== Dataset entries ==
/-- A listed key of a sorted array reads as its entry. -/
theorem Sparse.get_of_mem {d : α} {m : Sparse α} (h : m.Pairwise (fun p q => p.1 < q.1))
    {k : Nat} {v : α} (hm : (k, v) ∈ m) : Sparse.get d m k = v := by
  induction m with
  | nil => cases hm
  | cons p m ih =>
    obtain ⟨k', v'⟩ := p
    rw [List.pairwise_cons] at h
    rcases List.mem_cons.1 hm with he | hm'
    · cases he; simp [Sparse.get_cons]
    · have := h.1 _ hm'
      rw [Sparse.get_cons, if_neg (by simp at this; omega)]
      exact ih h.2 hm'

/-- A value other than the default is listed. -/
theorem Sparse.mem_of_get_ne {d : α} {m : Sparse α} {a : Nat} (h : Sparse.get d m a ≠ d) :
    (a, Sparse.get d m a) ∈ m := by
  induction m with
  | nil => simp at h
  | cons p m ih =>
    obtain ⟨k, v⟩ := p
    rw [Sparse.get_cons] at h ⊢
    split at h
    · next hk => subst hk; simp
    · next hk => simp only [if_neg hk]; exact List.mem_cons_of_mem _ (ih h)

theorem Sparse.mem_keys_cons {k a : Nat} {v : α} {m : Sparse α} :
    a ∈ List.map Prod.fst ((k, v) :: m) ↔ a = k ∨ a ∈ List.map Prod.fst m := by
  rw [List.map_cons, List.mem_cons]

theorem Sparse.get_append {d : α} (m m' : Sparse α) (a : Nat) :
    Sparse.get d (m ++ m') a = if a ∈ m.map Prod.fst then Sparse.get d m a else Sparse.get d m' a := by
  induction m with
  | nil => simp
  | cons p m ih =>
    obtain ⟨k, v⟩ := p
    rw [List.cons_append, Sparse.get_cons, Sparse.get_cons, ih]
    by_cases h : k = a
    · simp [h]
    · have h' : ¬ a = k := fun e => h e.symm
      simp only [if_neg h, Sparse.mem_keys_cons, h', false_or]

variable [DecidableEq α]

theorem Sparse.WF.nil (d : α) : Sparse.WF d ([] : Sparse α) := ⟨List.Pairwise.nil, by simp⟩

theorem Sparse.WF.tail {d : α} {p : Nat × α} {m : Sparse α} (h : Sparse.WF d (p :: m)) :
    Sparse.WF d m :=
  ⟨(List.pairwise_cons.1 h.1).2, fun q hq => h.2 q (List.mem_cons_of_mem _ hq)⟩

/-- Equal readings make equal arrays: the canonical form. -/
theorem Sparse.ext {d : α} {m m' : Sparse α} (h : Sparse.WF d m) (h' : Sparse.WF d m')
    (he : ∀ a, Sparse.get d m a = Sparse.get d m' a) : m = m' := by
  induction m generalizing m' with
  | nil =>
    cases m' with
    | nil => rfl
    | cons q m' =>
      obtain ⟨k, v⟩ := q
      have := he k
      rw [Sparse.get_cons] at this
      simp at this
      exact absurd this.symm (h'.2 (k, v) (by simp))
  | cons p m ih =>
    obtain ⟨k, v⟩ := p
    have hv : v ≠ d := h.2 (k, v) (by simp)
    have hp := List.pairwise_cons.1 h.1
    cases m' with
    | nil =>
      have := he k
      rw [Sparse.get_cons] at this
      simp at this
      exact absurd this hv
    | cons q m' =>
      obtain ⟨k', v'⟩ := q
      have hv' : v' ≠ d := h'.2 (k', v') (by simp)
      have hq := List.pairwise_cons.1 h'.1
      have key : k = k' := by
        rcases Nat.lt_trichotomy k k' with hlt | heq | hgt
        · have e := he k
          rw [Sparse.get_cons, if_pos rfl, Sparse.get_cons, if_neg (by omega)] at e
          rw [Sparse.get_eq_default (fun r hr => by have := hq.1 r hr; simp at this; omega)] at e
          exact absurd e hv
        · exact heq
        · have e := he k'
          rw [Sparse.get_cons, if_neg (by omega), Sparse.get_cons, if_pos rfl] at e
          rw [Sparse.get_eq_default (fun r hr => by have := hp.1 r hr; simp at this; omega)] at e
          exact absurd e.symm hv'
      subst key
      have ev : v = v' := by have := he k; rwa [Sparse.get_cons, if_pos rfl, Sparse.get_cons, if_pos rfl] at this
      subst ev
      congr 1
      refine ih h.tail h'.tail fun a => ?_
      by_cases ha : k = a
      · subst ha
        rw [Sparse.get_eq_default fun r hr => by have := hp.1 r hr; simp at this; omega,
          Sparse.get_eq_default fun r hr => by have := hq.1 r hr; simp at this; omega]
      · have := he a
        rwa [Sparse.get_cons, if_neg ha, Sparse.get_cons, if_neg ha] at this

/-! ### `set` -/

theorem Sparse.mem_set {d : α} {m : Sparse α} {k : Nat} {v : α} {p : Nat × α}
    (h : p ∈ Sparse.set d m k v) : p = (k, v) ∧ v ≠ d ∨ p ∈ m := by
  induction m with
  | nil =>
    unfold Sparse.set at h
    split at h
    · cases h
    · next hv => exact .inl ⟨by simpa using h, hv⟩
  | cons q m ih =>
    obtain ⟨k', x⟩ := q
    unfold Sparse.set at h
    split at h
    · split at h
      · exact .inr h
      · next hv =>
        rcases List.mem_cons.1 h with e | h
        · exact .inl ⟨e, hv⟩
        · exact .inr h
    · split at h
      · split at h
        · exact .inr (List.mem_cons_of_mem _ h)
        · next hv =>
          rcases List.mem_cons.1 h with e | h
          · exact .inl ⟨e, hv⟩
          · exact .inr (List.mem_cons_of_mem _ h)
      · rcases List.mem_cons.1 h with e | h
        · exact .inr (by simp [e])
        · rcases ih h with h | h
          · exact .inl h
          · exact .inr (List.mem_cons_of_mem _ h)

/-- Writing keeps the canonical form. -/
theorem Sparse.set_wf {d : α} {m : Sparse α} (h : Sparse.WF d m) (k : Nat) (v : α) :
    Sparse.WF d (Sparse.set d m k v) := by
  refine ⟨?_, fun p hp => ?_⟩
  · induction m with
    | nil => unfold Sparse.set; split <;> simp
    | cons q m ih =>
      obtain ⟨k', x⟩ := q
      have hp := List.pairwise_cons.1 h.1
      unfold Sparse.set
      split
      · split
        · exact h.1
        · next hlt _ =>
          refine List.pairwise_cons.2 ⟨fun r hr => ?_, h.1⟩
          rcases List.mem_cons.1 hr with e | hr
          · subst e; exact hlt
          · have := hp.1 r hr; simp at this ⊢; omega
      · split
        · next hk =>
          split
          · exact hp.2
          · subst hk; exact List.pairwise_cons.2 ⟨hp.1, hp.2⟩
        · next hlt hne =>
          refine List.pairwise_cons.2 ⟨fun r hr => ?_, ih h.tail⟩
          rcases Sparse.mem_set hr with ⟨e, _⟩ | hr
          · subst e; simp; omega
          · exact hp.1 r hr
  · rcases Sparse.mem_set hp with ⟨e, hv⟩ | hp
    · subst e; exact hv
    · exact h.2 p hp

/-- Reading after writing. -/
theorem Sparse.get_set {d : α} {m : Sparse α} (h : Sparse.WF d m) (k : Nat) (v : α) (a : Nat) :
    Sparse.get d (Sparse.set d m k v) a = if a = k then v else Sparse.get d m a := by
  induction m with
  | nil =>
    unfold Sparse.set
    split
    · next hv => simp [hv]
    · rw [Sparse.get_cons]; simp only [Sparse.get_nil]; grind
  | cons q m ih =>
    obtain ⟨k', x⟩ := q
    have hp := List.pairwise_cons.1 h.1
    have out : ∀ b, b ≤ k' → Sparse.get d m b = d := fun b hb =>
      Sparse.get_eq_default fun r hr => by have := hp.1 r hr; simp at this; omega
    unfold Sparse.set
    split
    · next hlt =>
      split
      · next hv =>
        rw [Sparse.get_cons]
        by_cases ha : a = k
        · subst ha; rw [if_neg (by omega), out a (by omega), if_pos rfl, hv]
        · rw [if_neg ha]
      · rw [Sparse.get_cons]; grind
    · next hlt =>
      split
      · next hk =>
        subst hk
        split
        · next hv =>
          by_cases ha : a = k
          · subst ha; rw [if_pos rfl, out a (by omega), hv]
          · rw [if_neg ha, Sparse.get_cons, if_neg (fun e => ha e.symm)]
        · rw [Sparse.get_cons, Sparse.get_cons]; grind
      · next hne =>
        rw [Sparse.get_cons, Sparse.get_cons, ih h.tail]
        grind

/-! ### `mapValues` -/

theorem Sparse.mapValues_wf {d : α} {m : Sparse α} (h : Sparse.WF d m) (f : α → α) :
    Sparse.WF d (Sparse.mapValues d f m) := by
  refine ⟨List.Pairwise.filter _ (List.pairwise_map.2 (h.1.imp fun hpq => hpq)), fun p hp => ?_⟩
  simpa using (List.mem_filter.1 hp).2

theorem Sparse.get_mapValues {d : α} {m : Sparse α} (h : Sparse.WF d m) {f : α → α} (hf : f d = d)
    (a : Nat) : Sparse.get d (Sparse.mapValues d f m) a = f (Sparse.get d m a) := by
  induction m with
  | nil => simp [Sparse.mapValues, hf]
  | cons q m ih =>
    obtain ⟨k, v⟩ := q
    have hp := List.pairwise_cons.1 h.1
    have ih := ih h.tail
    unfold Sparse.mapValues at ih ⊢
    rw [List.map_cons, List.filter_cons, Sparse.get_cons]
    split
    · rw [Sparse.get_cons, ih]; split <;> rfl
    · next hv =>
      simp at hv
      rw [ih]
      split
      · next hk =>
        subst hk
        rw [Sparse.get_eq_default fun r hr => by have := hp.1 r hr; simp at this; omega, hf, hv]
      · rfl

/-! ### `ofFun` and `ofListFrom` -/

theorem Sparse.ofFun_wf (d : α) (n : Nat) (f : Nat → α) : Sparse.WF d (Sparse.ofFun d n f) := by
  refine ⟨List.Pairwise.filter _ (List.pairwise_map.2 ?_), fun p hp => ?_⟩
  · exact List.pairwise_lt_range.imp fun h => h
  · simpa using (List.mem_filter.1 hp).2

theorem Sparse.mem_ofFun {d : α} {n : Nat} {f : Nat → α} {p : Nat × α} :
    p ∈ Sparse.ofFun d n f ↔ p.1 < n ∧ p.2 = f p.1 ∧ p.2 ≠ d := by
  obtain ⟨k, v⟩ := p
  simp only [Sparse.ofFun, List.mem_filter, List.mem_map, List.mem_range]
  constructor
  · rintro ⟨⟨i, hi, he⟩, hv⟩; cases he; exact ⟨hi, rfl, by simpa using hv⟩
  · rintro ⟨hk, hv, hd⟩; exact ⟨⟨k, hk, congrArg (Prod.mk k) hv.symm⟩, by simpa using hd⟩

theorem Sparse.get_ofFun (d : α) (n : Nat) (f : Nat → α) (a : Nat) :
    Sparse.get d (Sparse.ofFun d n f) a = if a < n then f a else d := by
  by_cases h : a < n ∧ f a ≠ d
  · rw [if_pos h.1]
    exact Sparse.get_of_mem (Sparse.ofFun_wf d n f).1 (Sparse.mem_ofFun.2 ⟨h.1, rfl, h.2⟩)
  · rw [Sparse.get_eq_default]
    · split
      · next ha => by_contra hc; exact h ⟨ha, fun e => hc e.symm⟩
      · rfl
    · rintro ⟨k, v⟩ hp rfl
      obtain ⟨h1, h2, h3⟩ := Sparse.mem_ofFun.1 hp
      exact h ⟨h1, h2 ▸ h3⟩

theorem Sparse.mem_ofListFrom {d : α} {vs : List α} {k : Nat} {p : Nat × α}
    (h : p ∈ Sparse.ofListFrom d k vs) : k ≤ p.1 ∧ p.1 < k + vs.length ∧ p.2 ≠ d := by
  induction vs generalizing k with
  | nil => cases h
  | cons v vs ih =>
    unfold Sparse.ofListFrom at h
    split at h
    · obtain ⟨h1, h2, h3⟩ := ih h
      exact ⟨by omega, by simp; omega, h3⟩
    · next hv =>
      rcases List.mem_cons.1 h with e | h
      · subst e; exact ⟨Nat.le_refl _, by simp, hv⟩
      · obtain ⟨h1, h2, h3⟩ := ih h
        exact ⟨by omega, by simp; omega, h3⟩

theorem Sparse.ofListFrom_wf (d : α) (k : Nat) (vs : List α) : Sparse.WF d (Sparse.ofListFrom d k vs) := by
  refine ⟨?_, fun p hp => (Sparse.mem_ofListFrom hp).2.2⟩
  induction vs generalizing k with
  | nil => exact List.Pairwise.nil
  | cons v vs ih =>
    unfold Sparse.ofListFrom
    split
    · exact ih _
    · refine List.pairwise_cons.2 ⟨fun p hp => ?_, ih _⟩
      have := (Sparse.mem_ofListFrom hp).1
      simp; omega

== ACTIVITY ==
Restate word for word the lines above, beginning at the first one and ending at the line that carries "rw [List.map_cons, List.mem_cons]".

== FINAL ANSWER ==
/-- A listed key of a sorted array reads as its entry. -/
theorem Sparse.get_of_mem {d : α} {m : Sparse α} (h : m.Pairwise (fun p q => p.1 < q.1))
    {k : Nat} {v : α} (hm : (k, v) ∈ m) : Sparse.get d m k = v := by
  induction m with
  | nil => cases hm
  | cons p m ih =>
    obtain ⟨k', v'⟩ := p
    rw [List.pairwise_cons] at h
    rcases List.mem_cons.1 hm with he | hm'
    · cases he; simp [Sparse.get_cons]
    · have := h.1 _ hm'
      rw [Sparse.get_cons, if_neg (by simp at this; omega)]
      exact ih h.2 hm'

/-- A value other than the default is listed. -/
theorem Sparse.mem_of_get_ne {d : α} {m : Sparse α} {a : Nat} (h : Sparse.get d m a ≠ d) :
    (a, Sparse.get d m a) ∈ m := by
  induction m with
  | nil => simp at h
  | cons p m ih =>
    obtain ⟨k, v⟩ := p
    rw [Sparse.get_cons] at h ⊢
    split at h
    · next hk => subst hk; simp
    · next hk => simp only [if_neg hk]; exact List.mem_cons_of_mem _ (ih h)

theorem Sparse.mem_keys_cons {k a : Nat} {v : α} {m : Sparse α} :
    a ∈ List.map Prod.fst ((k, v) :: m) ↔ a = k ∨ a ∈ List.map Prod.fst m := by
  rw [List.map_cons, List.mem_cons]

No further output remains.